Financial year income – Estimated CCB, FTB A, FTB B, income tax and medicare levy
_HIFCCB DV: Household Child Care Benefit ($) financial year
_BNCCBF1 DV: Family number 1 Child Care Benefit ($) financial year
_BNCCBF2 DV: Family number 2 Child Care Benefit ($) financial year
_BNCCBF3 DV: Family number 3 Child Care Benefit ($) financial year
_BNFTAF1 DV: Family number 1 Family Tax Benefit A ($) financial year
_BNFTAF2 DV: Family number 2 Family Tax Benefit A ($) financial year
_BNFTAF3 DV: Family number 3 Family Tax Benefit A ($) financial year
_BNFTBF1 DV: Family number 1 Family Tax Benefit B ($) financial year
_BNFTBF2 DV: Family number 2 Family Tax Benefit B ($) financial year
_BNFTBF3 DV: Family number 3 Family Tax Benefit B ($) financial year
_BNMATF1 DV: Family number 1 Maternity Allowance ($) financial year
_BNMATF2 DV: Family number 2 Maternity Allowance ($) financial year
_BNMATF3 DV: Family number 3 Maternity Allowance ($) financial year
_TXINC DV: Financial year taxes – income tax - estimate ($). Weighted topcode.*
_TXMED DV: Financial year taxes - medicare - estimate ($).

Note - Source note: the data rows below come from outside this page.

/-- The duty does not decrease in the percent, in every mode: `lin` and `corrB` do not, and `modified` lifts a corrected
duty to 1 only where `lin` has left 0 (R267). -/
theorem dutyOf_mono {c : Config} (hg : gammaLawful c = true) (hw : 1 ≤ c.w) {p q : Nat} (hpq : p ≤ q) (hq : q ≤ 100) :
    dutyOf c p ≤ dutyOf c q := by
  have hlin := lin_mono c hpq
  have hcorr := corrB_mono hg hw hlin (lin_le c hq)
  cases h : c.corrMode with
  | none => rwa [dutyOf_of_none h, dutyOf_of_none h]
  | strict => rwa [dutyOf_of_strict h, dutyOf_of_strict h]
  | modified =>
    obtain hzero | hpos := Nat.eq_zero_or_pos (lin c p)
    · exact dutyOf_of_modified_of_zero h hzero ▸ Nat.zero_le _
    · rw [dutyOf_of_modified_of_pos h hpos, dutyOf_of_modified_of_pos h (hpos.trans_le hlin)]
      exact max_le_max_left 1 hcorr

/-- Settles O15: the ends, monotonicity and bound of the duty function, and the floor that `modified` puts under it. -/
theorem dutyFunctionProperties : Obligations.DutyFunctionProperties := by
  intro c hc
  have hconfig := configOK_iff.1 hc
  have hg := hconfig.gamma
  have hw : 1 ≤ c.w := Nat.le_of_succ_le hconfig.two_le_width
  exact ⟨dutyOf_zero hg hw, dutyOf_hundred hg hw, fun _ _ => dutyOf_mono hg hw, fun _ => dutyOf_le hw,
    fun _ _ hmodified hpos => dutyOf_of_modified_of_pos hmodified hpos ▸ le_max_left ..⟩

end Sys2Proof.Machine

/-! SUPPORT. Blanking at the two ends of the duty (R268): the thresholds of R144 and R145 with DUTY = 0 and DUTY = W. -/

namespace Sys2Proof.Machine

/-- With DUTY = 0 every column reaches the threshold of its bitplane (R144, R145). -/
theorem oeBit_duty_zero (c : Config) (t j x : Nat) : oeBit c t 0 j x = true := by
  rw [oeBit_iff, Nat.zero_div]
  omega

/-- With DUTY = W no column of the panel reaches the threshold of R144. -/
theorem oeBit_duty_width_of_coarse {c : Config} {t j x : Nat} (hx : x < c.w) (hj : j = 0 ∨ t < j) :
    oeBit c t c.w j x = true ↔ x = 0 ∨ x = c.w - 1 := by
  rw [oeBit_iff]
  omega

/-- With DUTY = W bitplanes 1 to `T` keep the threshold of R145. -/
theorem oeBit_duty_width_of_fine {c : Config} {t j x : Nat} (hlow : 1 ≤ j) (hhigh : j ≤ t) :
    oeBit c t c.w j x = true ↔ x = 0 ∨ x = c.w - 1 ∨ c.w >>> (t - j + 1) ≤ x := by
  rw [oeBit_iff, Nat.shiftRight_eq_div_pow]
  omega

/-- The OE signal of the base word of a lawful layout is the blanking of R144 to R146. -/
theorem getLsbD_baseWord_oe {c : Config} (h : layoutLawful c.layout = true) (t duty r j x : Nat) :
    (baseWord c t duty r j x).getLsbD c.layout.oe = oeBit c t duty j x :=
  Bool.eq_iff_iff.2 ((baseWordCarriesAddressBlankingAndLatch c t duty r j x h).1.trans (oeBit_iff c t duty j x).symm)

/-- Settles O17: the OE signal is `oeBit`, whose value at the two ends of the duty is known. -/
theorem blankingAtTheExtremes : Obligations.BlankingAtTheExtremes := by
  intro c t r j x hlayout hx
  simp only [getLsbD_baseWord_oe hlayout]
  exact ⟨oeBit_duty_zero c t j x, oeBit_duty_width_of_coarse hx, oeBit_duty_width_of_fine⟩
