-- ==== Sys2Proof/Machine/FaultRecord.lean ====
section
/-! DEFINITION. The fault kinds of the machine itself (10_state R25, 60_exceptions R121): the argument of `raise`. -/

namespace Sys2Proof.Machine

/-- The fault record held by RS = Faulted(reason) (R25). The numbers are the CAUSE column of R121. -/
inductive FaultRecord where
  /-- 1: the opcode of the fetched word is not 1 to 8 or 99; `code = w trem 100`. -/
  | invalidOpcode (code : Int)
  /-- 2: a checked mode digit is not 0 or 1. -/
  | invalidParameterMode (digit : Int)
  /-- 3: an access to an address outside [0, L). -/
  | outOfBounds (address : Int)
  /-- 4: Input with IQ empty. -/
  | inputExhausted
  /-- 5: a sum or product outside the word range, under OVERFLOW_POLICY = Fault. -/
  | arithmeticOverflow
  /-- 6: Output with OQ full, under a finite OUT_DEPTH. -/
  | outputOverflow
  /-- 7: SC = STEP_LIMIT at the start of a step. -/
  | stepLimitExceeded
  deriving DecidableEq, Repr

end Sys2Proof.Machine
end

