-- ==== Sys2Proof/Machine/Flags.lean ====
section
/-! DEFINITION. The machine has no flag (10_state R20). What takes their place stands here: the range rule of an
arithmetic result (41_arithmetic R98) and the word that a comparison writes (44_compare R117). -/

namespace Sys2Proof.Machine

/-- `wrap(v) = ((v - WMIN) mod 2^W) + WMIN` with the non-negative remainder (41_arithmetic R98). -/
def wrapWord (W : Nat) (v : Int) : Int := (v - wmin W) % 2 ^ W + wmin W

/-- `range(v)` (41_arithmetic R98): a result in the word range is unchanged; outside it OVERFLOW_POLICY decides. -/
def rangeResult (c : Config) (v : Int) : Except FaultRecord Int :=
  if isWord c.wordBits v then .ok v
  else match c.overflowPolicy with
    | .fault => .error .arithmeticOverflow
    | .wrap => .ok (wrapWord c.wordBits v)

/-- The word 1 for true and 0 for false (44_compare R117). -/
def truthWord (b : Bool) : Int := if b then 1 else 0

end Sys2Proof.Machine
end

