-- ==== Sys2Proof/Machine/Step.lean ====
section
/-! DEFINITION. The step of the machine (40_execution_cycle R75, R89). -/

namespace Sys2Proof.Machine

/-- One step. The engine takes a step only while RS = Running; in a terminal state it has none (R75; log entry 5). -/
def step (s : State) : Host.Outcome State Fault Refusal :=
  match s.rs with
  | .running => stepRunning s
  | .halted => .fault .alreadyHalted
  | .faulted r => .fault (.alreadyFaulted r)

/-- The state whose next step fetches and runs the instruction whose bits are `w` (log entry 3). -/
def State.withFetchWord (s : State) (nbits w : Nat) : State :=
  s.placeAtPc (tableWords s.cfg.wordBits nbits w)

end Sys2Proof.Machine
end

Weighted topcode.*
* See the section on Confidentialisation for an explanation of top–coding

 

Imputation Method

Since Release 3, the primary method for imputing income is based on a method developed by Little and Su (1989). This longitudinal imputation method incorporates trend and individual level information into the imputed amounts by using a multiplicative model based on row (person) and column (wave) effects. The model is of the form:

    imputation = (row effect) x (column effect) x (residual).

Ideally, the record with missing information (called the recipient) should be imputed using information from a record with complete information (called the donor) that has similar characteristics for the variable of interest. The Little and Su methodology was improved by extending it to take into account additional characteristics of the donors and recipients. Donors and recipients are matched within imputation classes which have similar characteristics. The imputation classes used were age groups defined by the following ranges: 15-19, 20-24, 25-34, 35-44, 45-54, 55-64, 65+.14 The formulae for the Little and Su method are provided in Appendix 3, together with a worked example.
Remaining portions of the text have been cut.